We need more movies like Claire Denis’s 35 Rhums. Beautiful in its composition, and subtle in the exploration of its themes, the film takes us on a ride (literally–we are moved around the city and banlieue-scapes of Paris in trains, taxis, buses, motorcycles, and vans) through the ordinary lives of its characters. Denis’s exploration of the familiar seems so spot-on not only because of the understated way in which she deals with interruptions in the ordinary, but also the diligence and precision with which she records the everyday as an emotionally charged ground for exploration. By painstakingly documenting small daily rituals and routines, Denis’s film helps us see how variations in the smallest facets of life become the record of momentous and often tragic events.Much of the emotional intensity of 35 Shots is staged in the apartment that Lionel shares with his daughter Jo, where the rhythms of daily life rule the action.

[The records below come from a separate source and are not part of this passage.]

-- ==== Sys2Proof/Laws/State.lean ====
section
/-! SUPPORT. One lemma per field per update of State, so that no later proof unfolds a record update; then what the
register and byte accessors read after each update. -/

namespace Sys2Proof.Machine.State

variable (s : State)

/-! ### setV -/

@[simp] theorem setV_v (x : Reg) (b : Byte) : (s.setV x b).v = s.v.set x b := rfl
@[simp] theorem setV_ireg (x : Reg) (b : Byte) : (s.setV x b).ireg = s.ireg := rfl
@[simp] theorem setV_pc (x : Reg) (b : Byte) : (s.setV x b).pc = s.pc := rfl
@[simp] theorem setV_sp (x : Reg) (b : Byte) : (s.setV x b).sp = s.sp := rfl
@[simp] theorem setV_stack (x : Reg) (b : Byte) : (s.setV x b).stack = s.stack := rfl
@[simp] theorem setV_dt (x : Reg) (b : Byte) : (s.setV x b).dt = s.dt := rfl
@[simp] theorem setV_st (x : Reg) (b : Byte) : (s.setV x b).st = s.st := rfl
@[simp] theorem setV_fb (x : Reg) (b : Byte) : (s.setV x b).fb = s.fb := rfl
@[simp] theorem setV_key (x : Reg) (b : Byte) : (s.setV x b).key = s.key := rfl
@[simp] theorem setV_opcode (x : Reg) (b : Byte) : (s.setV x b).opcode = s.opcode := rfl
@[simp] theorem setV_mem (x : Reg) (b : Byte) : (s.setV x b).mem = s.mem := rfl
@[simp] theorem setV_font (x : Reg) (b : Byte) : (s.setV x b).font = s.font := rfl
@[simp] theorem setV_schedule (x : Reg) (b : Byte) : (s.setV x b).schedule = s.schedule := rfl
@[simp] theorem setV_draws (x : Reg) (b : Byte) : (s.setV x b).draws = s.draws := rfl
@[simp] theorem setV_launched (x : Reg) (b : Byte) : (s.setV x b).launched = s.launched := rfl

/-! ### setPc -/

@[simp] theorem setPc_v (a : Word) : (s.setPc a).v = s.v := rfl
@[simp] theorem setPc_ireg (a : Word) : (s.setPc a).ireg = s.ireg := rfl
@[simp] theorem setPc_pc (a : Word) : (s.setPc a).pc = a := rfl
@[simp] theorem setPc_sp (a : Word) : (s.setPc a).sp = s.sp := rfl
@[simp] theorem setPc_stack (a : Word) : (s.setPc a).stack = s.stack := rfl
@[simp] theorem setPc_dt (a : Word) : (s.setPc a).dt = s.dt := rfl
@[simp] theorem setPc_st (a : Word) : (s.setPc a).st = s.st := rfl
@[simp] theorem setPc_fb (a : Word) : (s.setPc a).fb = s.fb := rfl
@[simp] theorem setPc_key (a : Word) : (s.setPc a).key = s.key := rfl
@[simp] theorem setPc_opcode (a : Word) : (s.setPc a).opcode = s.opcode := rfl
@[simp] theorem setPc_mem (a : Word) : (s.setPc a).mem = s.mem := rfl
@[simp] theorem setPc_font (a : Word) : (s.setPc a).font = s.font := rfl
@[simp] theorem setPc_schedule (a : Word) : (s.setPc a).schedule = s.schedule := rfl
@[simp] theorem setPc_draws (a : Word) : (s.setPc a).draws = s.draws := rfl
@[simp] theorem setPc_launched (a : Word) : (s.setPc a).launched = s.launched := rfl

/-! ### setI -/

@[simp] theorem setI_v (a : Word) : (s.setI a).v = s.v := rfl
@[simp] theorem setI_ireg (a : Word) : (s.setI a).ireg = a := rfl
@[simp] theorem setI_pc (a : Word) : (s.setI a).pc = s.pc := rfl
@[simp] theorem setI_sp (a : Word) : (s.setI a).sp = s.sp := rfl
@[simp] theorem setI_stack (a : Word) : (s.setI a).stack = s.stack := rfl
@[simp] theorem setI_dt (a : Word) : (s.setI a).dt = s.dt := rfl
@[simp] theorem setI_st (a : Word) : (s.setI a).st = s.st := rfl
@[simp] theorem setI_fb (a : Word) : (s.setI a).fb = s.fb := rfl
@[simp] theorem setI_key (a : Word) : (s.setI a).key = s.key := rfl
@[simp] theorem setI_opcode (a : Word) : (s.setI a).opcode = s.opcode := rfl
@[simp] theorem setI_mem (a : Word) : (s.setI a).mem = s.mem := rfl
@[simp] theorem setI_font (a : Word) : (s.setI a).font = s.font := rfl
@[simp] theorem setI_schedule (a : Word) : (s.setI a).schedule = s.schedule := rfl
@[simp] theorem setI_draws (a : Word) : (s.setI a).draws = s.draws := rfl
@[simp] theorem setI_launched (a : Word) : (s.setI a).launched = s.launched := rfl

/-! ### setDt -/

@[simp] theorem setDt_v (b : Byte) : (s.setDt b).v = s.v := rfl
@[simp] theorem setDt_ireg (b : Byte) : (s.setDt b).ireg = s.ireg := rfl
@[simp] theorem setDt_pc (b : Byte) : (s.setDt b).pc = s.pc := rfl
@[simp] theorem setDt_sp (b : Byte) : (s.setDt b).sp = s.sp := rfl
@[simp] theorem setDt_stack (b : Byte) : (s.setDt b).stack = s.stack := rfl
@[simp] theorem setDt_dt (b : Byte) : (s.setDt b).dt = b := rfl
@[simp] theorem setDt_st (b : Byte) : (s.setDt b).st = s.st := rfl
@[simp] theorem setDt_fb (b : Byte) : (s.setDt b).fb = s.fb := rfl
@[simp] theorem setDt_key (b : Byte) : (s.setDt b).key = s.key := rfl
@[simp] theorem setDt_opcode (b : Byte) : (s.setDt b).opcode = s.opcode := rfl
@[simp] theorem setDt_mem (b : Byte) : (s.setDt b).mem = s.mem := rfl
@[simp] theorem setDt_font (b : Byte) : (s.setDt b).font = s.font := rfl
@[simp] theorem setDt_schedule (b : Byte) : (s.setDt b).schedule = s.schedule := rfl
@[simp] theorem setDt_draws (b : Byte) : (s.setDt b).draws = s.draws := rfl
@[simp] theorem setDt_launched (b : Byte) : (s.setDt b).launched = s.launched := rfl
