/-! ## Decoding: one word per constructor, from R64 and T-S.2, T-S.8 -/

theorem test_decode_cls : decodeTableWord 16 0x00E0 = some .cls := by decide
theorem test_decode_ret : decodeTableWord 16 0x00EE = some .ret := by decide
theorem test_decode_jp : decodeTableWord 16 0x1234 = some (.jp 0x234#12) := by decide
theorem test_decode_call : decodeTableWord 16 0x2ABC = some (.call 0xABC#12) := by decide
theorem test_decode_seImm : decodeTableWord 16 0x3F01 = some (.seImm 15 0x01#8) := by decide
theorem test_decode_sneImm : decodeTableWord 16 0x4311 = some (.sneImm 3 0x11#8) := by decide
theorem test_decode_seReg : decodeTableWord 16 0x5120 = some (.seReg 1 2) := by decide
theorem test_decode_ldImm : decodeTableWord 16 0x6A2F = some (.ldImm 10 0x2F#8) := by decide
theorem test_decode_addImm : decodeTableWord 16 0x70FF = some (.addImm 0 0xFF#8) := by decide
theorem test_decode_ldReg : decodeTableWord 16 0x8AF0 = some (.ldReg 10 15) := by decide
theorem test_decode_orReg : decodeTableWord 16 0x8121 = some (.orReg 1 2) := by decide
theorem test_decode_andReg : decodeTableWord 16 0x8122 = some (.andReg 1 2) := by decide
theorem test_decode_xorReg : decodeTableWord 16 0x8123 = some (.xorReg 1 2) := by decide
theorem test_decode_addReg : decodeTableWord 16 0x8F14 = some (.addReg 15 1) := by decide
theorem test_decode_sub : decodeTableWord 16 0x8015 = some (.sub 0 1) := by decide
theorem test_decode_shr : decodeTableWord 16 0x8316 = some (.shr 3 1) := by decide
theorem test_decode_subn : decodeTableWord 16 0x80F7 = some (.subn 0 15) := by decide
theorem test_decode_shl : decodeTableWord 16 0x831E = some (.shl 3 1) := by decide
theorem test_decode_sneReg : decodeTableWord 16 0x9120 = some (.sneReg 1 2) := by decide
theorem test_decode_ldI : decodeTableWord 16 0xA2F0 = some (.ldI 0x2F0#12) := by decide
theorem test_decode_jpV0 : decodeTableWord 16 0xB234 = some (.jpV0 0x234#12) := by decide
theorem test_decode_rnd : decodeTableWord 16 0xC30F = some (.rnd 3 0x0F#8) := by decide
theorem test_decode_drw : decodeTableWord 16 0xD7A5 = some (.drw 7 10 5#4) := by decide
theorem test_decode_skp : decodeTableWord 16 0xE59E = some (.skp 5) := by decide
theorem test_decode_sknp : decodeTableWord 16 0xE5A1 = some (.sknp 5) := by decide
theorem test_decode_ldVxDt : decodeTableWord 16 0xF207 = some (.ldVxDt 2) := by decide
theorem test_decode_ldVxK : decodeTableWord 16 0xF30A = some (.ldVxK 3) := by decide
theorem test_decode_ldDtVx : decodeTableWord 16 0xF215 = some (.ldDtVx 2) := by decide
theorem test_decode_ldStVx : decodeTableWord 16 0xF218 = some (.ldStVx 2) := by decide
theorem test_decode_addI : decodeTableWord 16 0xF11E = some (.addI 1) := by decide
theorem test_decode_ldF : decodeTableWord 16 0xF429 = some (.ldF 4) := by decide
theorem test_decode_bcd : decodeTableWord 16 0xF533 = some (.bcd 5) := by decide
theorem test_decode_stRegs : decodeTableWord 16 0xF255 = some (.stRegs 2) := by decide
theorem test_decode_ldRegs : decodeTableWord 16 0xF265 = some (.ldRegs 2) := by decide
theorem test_decode_undef : [0x0000, 0x00E1, 0x01E0, 0x0FEE, 0x0123, 0x5121, 0x9ABF, 0x8008, 0x801F, 0xE09F, 0xE1A2,
    0xF085, 0xF11F, 0xF1FF].all (fun w => decodeTableWord 16 w == some (.undef (BitVec.ofNat 16 w))) = true := by decide
theorem test_decode_truncated : decodeBytes [0x12#8] = .error .truncated := by decide
theorem test_encode_bytes_big_endian : encodeBytes (.drw 7 10 5#4) = [0xD7#8, 0xA5#8] := by decide

/-! ## Fetch, UNDEF (T-S.1, T-S.3 to T-S.8) -/

theorem test_fetch_is_big_endian : pcOf (after 0x1234 State.reset) = some 0x0234#16 := by decide
theorem test_undef_at_the_last_address : pcOf (after 0x0000 (State.reset.setPc 0x0FFE#16)) = some 0x1000#16 := by decide
theorem test_fetch_bound : (match step (State.reset.setPc 0x0FFF#16) with
    | .fault f => some (f.code, f.info, f.after == State.reset.setPc 0x0FFF#16)
    | _ => none) = some (4#3, some 0x1000, true) := by decide
theorem test_odd_pc : (after 0x6A2F (State.reset.setPc 0x0203#16)).map (fun t => (t.getV 10, t.pc)) =
    some (0x2F#8, 0x0205#16) := by decide

/-! ## Control flow (T-C) -/

theorem test_jp_odd_target : pcOf (after 0x1203 State.reset) = some 0x0203#16 := by decide
theorem test_call_sixteenth : (after 0x2ABC { State.reset with pc := 0x400#16, sp := 15 }).map
    (fun t => (t.stack[15], t.sp, t.pc)) = some (0x0402#16, 16, 0x0ABC#16) := by decide
theorem test_call_overflow : errorOf 0x2ABC { State.reset with pc := 0x400#16, sp := 16 } =
    some (2#3, some 0xABC, 0x0402#16) := by decide
theorem test_ret_pops : (after 0x00EE { State.reset with pc := 0x300#16, sp := 16, stack := Vector.replicate 16 0x0456#16 }).map
    (fun t => (t.sp, t.pc, t.stack[15])) = some (15, 0x0456#16, 0x0456#16) := by decide
theorem test_ret_underflow : errorOf 0x00EE (State.reset.setPc 0x300#16) = some (3#3, none, 0x0302#16) := by decide
theorem test_jpV0_no_mask : pcOf (after 0xBFFF (State.reset.setV 0 0xFF#8)) = some 0x10FE#16 := by decide
theorem test_jpV0_uses_v0 : pcOf (after 0xB234 ((State.reset.setV 0 0x10#8).setV 2 0x80#8)) = some 0x0244#16 := by decide
theorem test_seImm_at_the_end : pcOf (after 0x3000 (State.reset.setPc 0x0FFE#16)) = some 0x1002#16 := by decide
theorem test_seImm_not_taken : pcOf (after 0x3F01 State.reset) = some 0x0202#16 := by decide
theorem test_sneImm_taken : pcOf (after 0x4311 (State.reset.setV 3 0x10#8)) = some 0x0204#16 := by decide
theorem test_sneImm_not_taken : pcOf (after 0x4310 (State.reset.setV 3 0x10#8)) = some 0x0202#16 := by decide
theorem test_seReg_taken : pcOf (after 0x5330 (State.reset.setV 3 0x77#8)) = some 0x0204#16 := by decide
theorem test_seReg_not_taken : pcOf (after 0x5120 ((State.reset.setV 1 0x01#8).setV 2 0x02#8)) = some 0x0202#16 := by decide
theorem test_sneReg_taken : pcOf (after 0x9120 ((State.reset.setV 1 0x01#8).setV 2 0x02#8)) = some 0x0204#16 := by decide
theorem test_sneReg_not_taken : pcOf (after 0x9330 (State.reset.setV 3 0x77#8)) = some 0x0202#16 := by decide

/-! ## Load and ALU (T6, T7, T8, TC) -/

theorem test_ldImm_vf : regs (after 0x6FAB (State.reset.setV 15 0x01#8)) [15] = some [0xAB#8] := by decide
theorem test_addImm_wraps_without_flag :
    regs (after 0x7201 ((State.reset.setV 2 0xFF#8).setV 15 0x5A#8)) [2, 15] = some [0x00#8, 0x5A#8] := by decide
theorem test_ldReg : regs (after 0x8010 (State.reset.setV 1 0x33#8)) [0, 1] = some [0x33#8, 0x33#8] := by decide
theorem test_or_leaves_vf : regs (after 0x8011 (((State.reset.setV 0 0xF3#8).setV 1 0x3C#8).setV 15 0x5A#8)) [0, 15] =
    some [0xFF#8, 0x5A#8] := by decide
theorem test_and_leaves_vf : regs (after 0x8012 (((State.reset.setV 0 0xF3#8).setV 1 0x3C#8).setV 15 0x5A#8)) [0, 15] =
    some [0x30#8, 0x5A#8] := by decide
theorem test_xor_leaves_vf : regs (after 0x8013 (((State.reset.setV 0 0xF3#8).setV 1 0x3C#8).setV 15 0x5A#8)) [0, 15] =
    some [0xCF#8, 0x5A#8] := by decide
theorem test_add_sum_255_is_no_carry :
    regs (after 0x8014 ((State.reset.setV 0 0x7F#8).setV 1 0x80#8)) [0, 15] = some [0xFF#8, 0x00#8] := by decide
theorem test_add_flag_last : regs (after 0x8F14 ((State.reset.setV 15 0xF0#8).setV 1 0x20#8)) [15] = some [0x01#8] := by
  decide
theorem test_sub_equal_is_no_borrow :
    regs (after 0x8015 ((State.reset.setV 0 0x07#8).setV 1 0x07#8)) [0, 15] = some [0x00#8, 0x01#8] := by decide
theorem test_sub_borrow : regs (after 0x8015 ((State.reset.setV 0 0x03#8).setV 1 0x05#8)) [0, 15] =
    some [0xFE#8, 0x00#8] := by decide
theorem test_shr_flag_is_of_the_value :
    regs (after 0x8316 ((State.reset.setV 3 0x04#8).setV 1 0xFF#8)) [3, 15, 1] = some [0x02#8, 0x00#8, 0xFF#8] := by decide
theorem test_shr_flag_last : regs (after 0x8F06 (State.reset.setV 15 0x05#8)) [15] = some [0x01#8] := by decide
theorem test_subn_is_vy_minus_vx : regs (after 0x8017 ((State.reset.setV 0 0x03#8).setV 1 0x05#8)) [0, 15, 1] =
    some [0x02#8, 0x01#8, 0x05#8] := by decide
theorem test_subn_borrow : regs (after 0x8017 ((State.reset.setV 0 0x05#8).setV 1 0x03#8)) [0, 15] =
    some [0xFE#8, 0x00#8] := by decide
theorem test_shl_flag_is_of_the_value : regs (after 0x820E (State.reset.setV 2 0x81#8)) [2, 15] = some [0x02#8, 0x01#8] := by
  decide
theorem test_shl_flag_last : regs (after 0x8F0E (State.reset.setV 15 0x01#8)) [15] = some [0x00#8] := by decide
/-- TC.2: with nn = 0 the result is 0 for every draw; the draw itself is a free value. -/
theorem test_rnd_masked (k : Nat) : (match exec (.rnd 3 0x00#8) { State.reset with draws := k } with
    | .next t => some (t.v[3], t.draws)
    | _ => none) = some (0x00#8, k + 1) := by
  simp [exec, execRnd, State.setV, State.nextDraw]

/-! ## Index and memory (T-I) -/

theorem test_ldI : (after 0xAFFF State.reset).map (·.ireg) = some 0x0FFF#16 := by decide
theorem test_addI_wraps : (after 0xF11E ((State.reset.setI 0xFFFF#16).setV 1 0x02#8)).map (·.ireg) = some 0x0001#16 := by
  decide
theorem test_addI_no_flag : (after 0xF11E (((State.reset.setI 0x0FFF#16).setV 1 0x01#8).setV 15 0x5A#8)).map
    (fun t => (t.ireg, t.getV 15)) = some (0x1000#16, 0x5A#8) := by decide
theorem test_ldF_unmasked : (after 0xF429 (State.reset.setV 4 0xFF#8)).map (·.ireg) = some 0x054B#16 := by decide
theorem test_bcd_last_legal : bytes (after 0xF533 ((State.reset.setI 0x0FFD#16).setV 5 0x7B#8)) 0xFFD 3 =
    some [0x01#8, 0x02#8, 0x03#8] := by decide
theorem test_bcd_out_of_range : errorOf 0xF533 ((State.reset.setI 0x2345#16).setV 5 0x7B#8) =
    some (4#3, some 0x2345, 0x0202#16) := by decide
theorem test_stRegs_inclusive : bytes (after 0xF255
    ((((State.reset.setI 0x0400#16).setV 0 0x11#8).setV 1 0x22#8).setV 2 0x33#8)) 0x400 4 =
    some [0x11#8, 0x22#8, 0x33#8, 0x00#8] := by decide
theorem test_stRegs_all_or_nothing : errorOf 0xFF55 (State.reset.setI 0x0FF1#16) = some (4#3, some 0x1000, 0x0202#16) := by
  decide
theorem test_ldRegs_font : regs (after 0xF465 ((State.reset.setI 0x0050#16).setV 5 0x99#8)) [0, 1, 2, 3, 4, 5] =
    some [0xF0#8, 0x90#8, 0x90#8, 0x90#8, 0xF0#8, 0x99#8] := by decide
theorem test_ldRegs_out_of_range : errorOf 0xF165 (State.reset.setI 0x0FFF#16) = some (4#3, some 0x1000, 0x0202#16) := by
  decide

/-! ## Display (T-D) -/

theorem test_cls : (after 0x00E0 ((State.reset.setFb (litCells [(0, 0), (63, 31)])).setV 15 0x01#8)).map
    (fun t => (t.fb, t.getV 15)) = some (Framebuffer.clear, 0x01#8) := by decide
theorem test_drw_wraps_both_edges : (after 0xD012
    ((((State.reset.setI 0x0300#16).setV 0 0xFF#8).setV 1 0xFF#8).writeBytes 0x300 [0xC0#8, 0xC0#8])).map
    (fun t => (t.fb, t.getV 15)) = some (litCells [(63, 31), (0, 31), (63, 0), (0, 0)], 0x00#8) := by decide
theorem test_drw_collision : (after 0xD011
    (((State.reset.setI 0x0300#16).writeBytes 0x300 [0xF0#8]).setFb (litCells [(3, 0), (4, 0)]))).map
    (fun t => (t.fb, t.getV 15)) = some (litCells [(0, 0), (1, 0), (2, 0), (4, 0)], 0x01#8) := by decide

Lionel takes off shoes in the hallway; Jo puts laundry in the machine and puts her headphones on to study; she prepares dinner and the two eat togehter. The film repeats these scenes over and again, to the extent that they condition our experience of the narrative. We see Lionel enter the apartment every night either after work or drinking with friends. We see him take off his shoes and walk down the hallway of his apartment to his bedroom. We see him put on his robe and get ready to take his shower. We become, in effect, sensitized to the fact that these are repeated actions, and can begin to look for variations in the manner that he carries out the routine. Instead of asking whether certain actions in the film will take place, we come to expect them, and in turn ask how the routines will change in response to events that take place outside of the apartment.
In this domestic space, we notice the subtlest variations, which stand out as a record of how characters manage the impact of events in the outside world. The way that Lionel takes off his shoes becomes an index of his state of sobriety. We notice that the only seated meal that Jo and her father share is the first in the film–a formal recognition of Lionel’s unexpectedly thoughtful gift of the rice cooker (in every subsequent meal, they are standing). On nights when Lionel is particularly tired or affected by some event of the day, he forgoes the shower. Jo listens at the bathroom door for subtle variations in the noises her father is making as he bathes. They become signifiers of his emotional state.
Jo manages this domestic space, and attempts to control it by constantly cleaning and cooking. Despite Lionel’s request that she stop trying to take care of him and live her own life, Jo feels compelled to make the home as blank a space as possible for the staging of everyday life. In turn, her impulse to clear the apartment of clutter is set off against Noe’s penthouse, which is riddled with clothing, old furniture, garbage, and eventually his dead cat. He is constantly out of milk–unable to keep the kitchen supplied with what is necessary to have a smooth daily routine. Though he tries to remove the debris from his life, he eventually decides instead to sell the place. It is too fraught with memories. In essence, it can never be a space of simple domestic life because it is packed with objects that carry emotionally charged associations.
If the apartment becomes the place where characters find sanctuary–or perhaps, most often seek comfort–in rhythms, the outside world becomes a set of sites that resist the search for flow that is nevertheless constant. The film opens with an extended sequence of trains, shot from both the inside of a cab and from Lionel’s perspective on the side of a track. Day turns to night. The trains move along and lights come on. Sometimes the noise of the trains passing is the smooth sliding of steel wheels on track. Sometimes we see the cab jerk to the side as it passes over a switch. We look for the reassurance of rhythm in the portrayal of commutes and labor. But there are only momentary sensations of in-flowness, punctuated by Lionel’s cigarettes and by shots of commuters banging into Jo and causing her to wince. It seems significant that Jo and Lionel only seem comfortable in the outside world when they are experiencing a kind of domesticized rhythm together: sharing the motion of the motorbike, or in the comfort of their awesome little van–which contains a kitchen and enough space to share a meal. To feel in tune with the world, they must take their domestic space with them.
Jo insists that she could “live exactly like this,” with her father; but of course, it is the interruptions in the rhythms of simple domestic life that drive the action of most of the film–and in effect, drive Jo precisely away from the life she shares with her father. The film suggests that while routine and ritual help us find comfort in the world, only interruption and exception drive us forward. That is: only interruptions in the narrative of routine can create forward motion that drives the plot. When Gabrielle’s taxi breaks down and the group must miss the concert, Lionel spends the night with a bartender and Jo reacts by trying to strip the apartment of memories of her mother. The characters are forced to stop moving, and in doing so, must confront what is in front of them. This happens again toward the climax of the film. Rene’s suicide on the RER tracks not only causes Lionel to stop his train, but also serves as the catalyst for Lionel and Jo to take a trip to Germany and visit the grave of Methilde.
I wonder whether Denis has set up a dichotomy between repetitive and forward motion, or if my reading of these two types of experiences in the world are necessarily set apart from one another in the film. Does ordinary experience require interruption for the reevaluation of self? Considering the final scene, I’m not exactly sure. Lionel celebrates the end of his current domestic life with his daughter by drinking the 35 Shots of Rum–a ritual whose origin goes unstated but which has a special significance for him. Here, Lionel turns to ritual in a case of celebration. It is the fusion of the repeatable or traditional and the exemplary or spectacular event. It is joy for his daughter and nostalgia for their already-lost life together that fuses the two.